ARGENTEUIL

> 12 et 13 octobre 2024 au Qu4tre, à Argenteuil

Exposition de 50 dessins et peintures issus de la conception de 6 percepts : Récifs, Cristobal, Racines carrées, Guyanes, Chair à charbon et Blaaak.
Le Qu4tre est situé à Argenteuil, dans des anciens entrepôts ayant appartenu à la SNCF et réhabilités en lofts d’habitation et ateliers d’artistes.

L’exposition est réalisée dans le cadre de ses portes ouvertes annuelles. 

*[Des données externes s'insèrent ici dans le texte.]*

@[simp] theorem State.bumpBy_held (s : State) (a n : Nat) : (s.bumpBy a n).held = s.held := rfl
@[simp] theorem State.bumpBy_free (s : State) (a n : Nat) : (s.bumpBy a n).free = s.free := rfl
@[simp] theorem State.bumpBy_freeCtr (s : State) (a n : Nat) : (s.bumpBy a n).freeCtr = s.freeCtr := rfl
@[simp] theorem State.bumpBy_cyc (s : State) (a n : Nat) : (s.bumpBy a n).cyc = s.cyc := rfl
@[simp] theorem State.bumpBy_regs (s : State) (a n : Nat) : (s.bumpBy a n).regs = s.regs.set a (BitVec.ofNat 32 (satTo 0xFFFFFFFF (s.regN a + n))) := rfl
@[simp] theorem State.bumpBy_pend (s : State) (a n : Nat) : (s.bumpBy a n).pend = s.pend := rfl
@[simp] theorem State.bumpBy_act (s : State) (a n : Nat) : (s.bumpBy a n).act = s.act := rfl
@[simp] theorem State.bumpBy_latch (s : State) (a n : Nat) : (s.bumpBy a n).latch = s.latch := rfl
@[simp] theorem State.bumpBy_rdata (s : State) (a n : Nat) : (s.bumpBy a n).rdata = s.rdata := rfl
@[simp] theorem State.bumpBy_tag (s : State) (a n : Nat) : (s.bumpBy a n).tag = s.tag := rfl
@[simp] theorem State.bumpBy_axes (s : State) (a n : Nat) : (s.bumpBy a n).axes = s.axes := rfl
@[simp] theorem State.bumpBy_capture (s : State) (a n : Nat) : (s.bumpBy a n).capture = s.capture := rfl
@[simp] theorem State.bumpBy_rels (s : State) (a n : Nat) : (s.bumpBy a n).rels = s.rels := rfl
@[simp] theorem State.bumpBy_schedQ (s : State) (a n : Nat) : (s.bumpBy a n).schedQ = s.schedQ := rfl
@[simp] theorem State.bumpBy_frameCnt (s : State) (a n : Nat) : (s.bumpBy a n).frameCnt = s.frameCnt := rfl
@[simp] theorem State.bumpBy_cadence (s : State) (a n : Nat) : (s.bumpBy a n).cadence = s.cadence := rfl
@[simp] theorem State.bumpBy_epochLate (s : State) (a n : Nat) : (s.bumpBy a n).epochLate = s.epochLate := rfl
@[simp] theorem State.bumpBy_events (s : State) (a n : Nat) : (s.bumpBy a n).events = s.events := rfl
@[simp] theorem State.bumpBy_fwSwitch (s : State) (a n : Nat) : (s.bumpBy a n).fwSwitch = s.fwSwitch := rfl
@[simp] theorem State.bumpBy_sent (s : State) (a n : Nat) : (s.bumpBy a n).sent = s.sent := rfl
@[simp] theorem State.bumpBy_padSafeAck (s : State) (a n : Nat) : (s.bumpBy a n).padSafeAck = s.padSafeAck := rfl
@[simp] theorem State.bumpBy_padHealth (s : State) (a n : Nat) : (s.bumpBy a n).padHealth = s.padHealth := rfl
@[simp] theorem State.bumpBy_padFaultN (s : State) (a n : Nat) : (s.bumpBy a n).padFaultN = s.padFaultN := rfl
@[simp] theorem State.bumpBy_padPwrGood (s : State) (a n : Nat) : (s.bumpBy a n).padPwrGood = s.padPwrGood := rfl
@[simp] theorem State.bumpBy_ports (s : State) (a n : Nat) : (s.bumpBy a n).ports = s.ports := rfl
@[simp] theorem State.bumpBy_dmx (s : State) (a n : Nat) : (s.bumpBy a n).dmx = s.dmx := rfl
@[simp] theorem State.bumpBy_saps (s : State) (a n : Nat) : (s.bumpBy a n).saps = s.saps := rfl
@[simp] theorem State.bumpBy_diag (s : State) (a n : Nat) : (s.bumpBy a n).diag = s.diag := rfl
@[simp] theorem State.bumpBy_leafTemp (s : State) (a n : Nat) : (s.bumpBy a n).leafTemp = s.leafTemp := rfl
@[simp] theorem State.bumpBy_nodeTemp (s : State) (a n : Nat) : (s.bumpBy a n).nodeTemp = s.nodeTemp := rfl
@[simp] theorem State.bumpBy_leafStatus (s : State) (a n : Nat) : (s.bumpBy a n).leafStatus = s.leafStatus := rfl
@[simp] theorem State.bumpBy_swTable (s : State) (a n : Nat) : (s.bumpBy a n).swTable = s.swTable := rfl
@[simp] theorem State.bumpBy_tcSync (s : State) (a n : Nat) : (s.bumpBy a n).tcSync = s.tcSync := rfl
@[simp] theorem State.bumpBy_ptps (s : State) (a n : Nat) : (s.bumpBy a n).ptps = s.ptps := rfl
@[simp] theorem State.bumpBy_peerDelay (s : State) (a n : Nat) : (s.bumpBy a n).peerDelay = s.peerDelay := rfl
@[simp] theorem State.bumpBy_pdelayNext (s : State) (a n : Nat) : (s.bumpBy a n).pdelayNext = s.pdelayNext := rfl
@[simp] theorem State.bumpBy_pdelaySeq (s : State) (a n : Nat) : (s.bumpBy a n).pdelaySeq = s.pdelaySeq := rfl
@[simp] theorem State.bumpBy_ppsLast (s : State) (a n : Nat) : (s.bumpBy a n).ppsLast = s.ppsLast := rfl
@[simp] theorem State.bumpBy_ppsGood (s : State) (a n : Nat) : (s.bumpBy a n).ppsGood = s.ppsGood := rfl
@[simp] theorem State.bumpBy_ppsRun (s : State) (a n : Nat) : (s.bumpBy a n).ppsRun = s.ppsRun := rfl
@[simp] theorem State.bumpBy_ppsLostAt (s : State) (a n : Nat) : (s.bumpBy a n).ppsLostAt = s.ppsLostAt := rfl
@[simp] theorem State.bumpBy_ppsOut (s : State) (a n : Nat) : (s.bumpBy a n).ppsOut = s.ppsOut := rfl
@[simp] theorem State.bumpBy_settingsBody (s : State) (a n : Nat) : (s.bumpBy a n).settingsBody = s.settingsBody := rfl
@[simp] theorem State.bumpBy_e131tx (s : State) (a n : Nat) : (s.bumpBy a n).e131tx = s.e131tx := rfl
@[simp] theorem State.bumpBy_e131rx (s : State) (a n : Nat) : (s.bumpBy a n).e131rx = s.e131rx := rfl
@[simp] theorem State.bumpBy_capE131 (s : State) (a n : Nat) : (s.bumpBy a n).capE131 = s.capE131 := rfl
@[simp] theorem State.bumpBy_capDmx (s : State) (a n : Nat) : (s.bumpBy a n).capDmx = s.capDmx := rfl
@[simp] theorem State.bumpBy_trunks (s : State) (a n : Nat) : (s.bumpBy a n).trunks = s.trunks := rfl
@[simp] theorem State.bumpBy_inputs (s : State) (a n : Nat) : (s.bumpBy a n).inputs = s.inputs := rfl
@[simp] theorem State.bumpBy_rasters (s : State) (a n : Nat) : (s.bumpBy a n).rasters = s.rasters := rfl
@[simp] theorem State.bumpBy_rasterOut (s : State) (a n : Nat) : (s.bumpBy a n).rasterOut = s.rasterOut := rfl
@[simp] theorem State.bumpBy_shedLeaves (s : State) (a n : Nat) : (s.bumpBy a n).shedLeaves = s.shedLeaves := rfl
@[simp] theorem State.bumpBy_thin (s : State) (a n : Nat) : (s.bumpBy a n).thin = s.thin := rfl
@[simp] theorem State.bumpBy_safetySeed (s : State) (a n : Nat) : (s.bumpBy a n).safetySeed = s.safetySeed := rfl
@[simp] theorem State.bumpBy_chk (s : State) (a n : Nat) : (s.bumpBy a n).chk = s.chk := rfl
@[simp] theorem State.bumpBy_eccSeen (s : State) (a n : Nat) : (s.bumpBy a n).eccSeen = s.eccSeen := rfl
@[simp] theorem State.bumpBy_scrubAt (s : State) (a n : Nat) : (s.bumpBy a n).scrubAt = s.scrubAt := rfl
@[simp] theorem State.bumpBy_hwCopy (s : State) (a n : Nat) : (s.bumpBy a n).hwCopy = s.hwCopy := rfl
@[simp] theorem State.bumpBy_qbs (s : State) (a n : Nat) : (s.bumpBy a n).qbs = s.qbs := rfl
@[simp] theorem State.bumpBy_scheds (s : State) (a n : Nat) : (s.bumpBy a n).scheds = s.scheds := rfl
@[simp] theorem State.bumpBy_icus (s : State) (a n : Nat) : (s.bumpBy a n).icus = s.icus := rfl
@[simp] theorem State.bumpBy_guests (s : State) (a n : Nat) : (s.bumpBy a n).guests = s.guests := rfl
@[simp] theorem State.bumpBy_grovePos (s : State) (a n : Nat) : (s.bumpBy a n).grovePos = s.grovePos := rfl
@[simp] theorem State.bumpBy_skipSeen (s : State) (a n : Nat) : (s.bumpBy a n).skipSeen = s.skipSeen := rfl
@[simp] theorem State.bumpBy_twin (s : State) (a n : Nat) : (s.bumpBy a n).twin = s.twin := rfl
@[simp] theorem State.bumpBy_bridge (s : State) (a n : Nat) : (s.bumpBy a n).bridge = s.bridge := rfl
@[simp] theorem State.bumpBy_grove (s : State) (a n : Nat) : (s.bumpBy a n).grove = s.grove := rfl
@[simp] theorem State.bumpBy_safe (s : State) (a n : Nat) : (s.bumpBy a n).safe = s.safe := rfl
@[simp] theorem State.bumpBy_stem (s : State) (a n : Nat) : (s.bumpBy a n).stem = s.stem := rfl
@[simp] theorem State.bumpBy_upd (s : State) (a n : Nat) : (s.bumpBy a n).upd = s.upd := rfl
@[simp] theorem State.bumpBy_ring (s : State) (a n : Nat) : (s.bumpBy a n).ring = s.ring := rfl
@[simp] theorem State.bumpBy_life (s : State) (a n : Nat) : (s.bumpBy a n).life = s.life := rfl
@[simp] theorem State.bumpBy_seed (s : State) (a n : Nat) : (s.bumpBy a n).seed = s.seed := rfl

Agathe Anglionin est architecte, curatrice et critique d’Art.

REGARD

Agathe Anglionin - Curatrice et critique d'Art

Née d’une fascination pour les codes, l’œuvre de Rémi Balligand s’inscrit dans une quête esthétique marquant son empreinte dans le domaine des pratiques conceptuelles en peinture. Son travail s’étend à l’exploration des forces invisibles qui régissent le réel, dépassant le cadre de la simple pratique picturale. Il se situe davantage sur le terrain de l’expérimentation que sur celui de la peinture pour elle-même, explorant à la fois les aspects formels et métaphysiques de son art. Il en résulte une œuvre à la fois méditative et faussement minimaliste. Elle oscille entre l’organique et le géométrique, entre l’élégance des formes naturelles et la rigueur des lignes anguleuses, dans une diversité de formats et de textures subtiles venant enrichir l’expérience visuelle. Toutefois, leur simplicité apparente cache en profondeur une complexité sous-jacente.

Rémi Balligand procède toujours par une représentation graphique pour accéder ensuite à la structure qui sous-tend la forme, en tenant compte des conditions initiales de perception que celle-ci révèle à la lumière. Cette démarche est présente dans le percept Blaaak, qui sert de fondement à la série Éclipse. Cette série se caractérise par une surface composée d’un ultra noir, à partir duquel émergent le dessin et la matière, avant de se déployer dans d’autres œuvres associées. A première vue, ces créations peuvent évoquer des constructions inspirées par des procédés mathématiques, tels que des tableaux réalisés à partir de fils tendus entre des clous ou des dessins de points reliés selon des suites numériques. Cependant, la comparaison s’arrête là. Il s’agit avant tout de dessins géométriques visant à réduire les motifs à leur essence, en éliminant toute profondeur et illusion de perspective. Cela aboutit à des surfaces épurées, semblant issues d’une programmation algorithmique.

De même, les œuvres de la série La Matrice, inspirées de la nature et composées d’arborescences – facettes de charbon, racines, coraux, cristaux, ramures végétales ou entrelacs animaliers – présentent des motifs récurrents que l’on pourrait observer à des échelles de plus en plus fines. Elles évoquent des créations générées par un logiciel de géométrie fractale ou révélées par une observation au microscope. A travers ces explorations structurelles, l’artiste suggère l’impossibilité d’accéder directement au cœur de son sujet, à moins de pouvoir en déchiffrer le code. Il s’agit une quête quasi-mystique de la beauté du monde, qui, selon l’artiste, ne se révèlent qu’à ceux qui en possèdent les clés.

Ainsi, le travail de Rémi Balligand ne se réduit pas à la simple surface. S’il accorde une importance particulière à la matérialité plastique dans son travail, c’est notamment en raison de leur rapport à la profondeur, aux aspects innervés, rhizomatiques et imbriqués, souvent dissimulés, et échappant à une observation superficielle. Chacune de ses œuvres métaphorisent une horizontalité latente, capable de relier en profondeur les éléments que les dessins de l’artiste représentent connectés en surface. L’idée est de transcender la simple dimension organique du vivant pour explorer la notion de code qui l’englobe.

Surgissent alors des questionnements : comment accéder à la beauté du monde au-delà des simples percepts ? Comment la découvrir dans sa véritable essence si elle ne se révèle qu’à travers les sens ? Cela nécessite de dépasser une approche purement sensualiste, qui se limiterait à la simple expérience sensorielle, pour accéder à une compréhension plus profonde, nécessitant une interprétation codée du réel. Ainsi, l’artiste envisage le monde comme le produit d’algorithmes complexes, une perspective qui relève d’un empirisme logique s’inscrivant dans une double tradition philosophique, celle du rationalisme et celle de l’empirisme.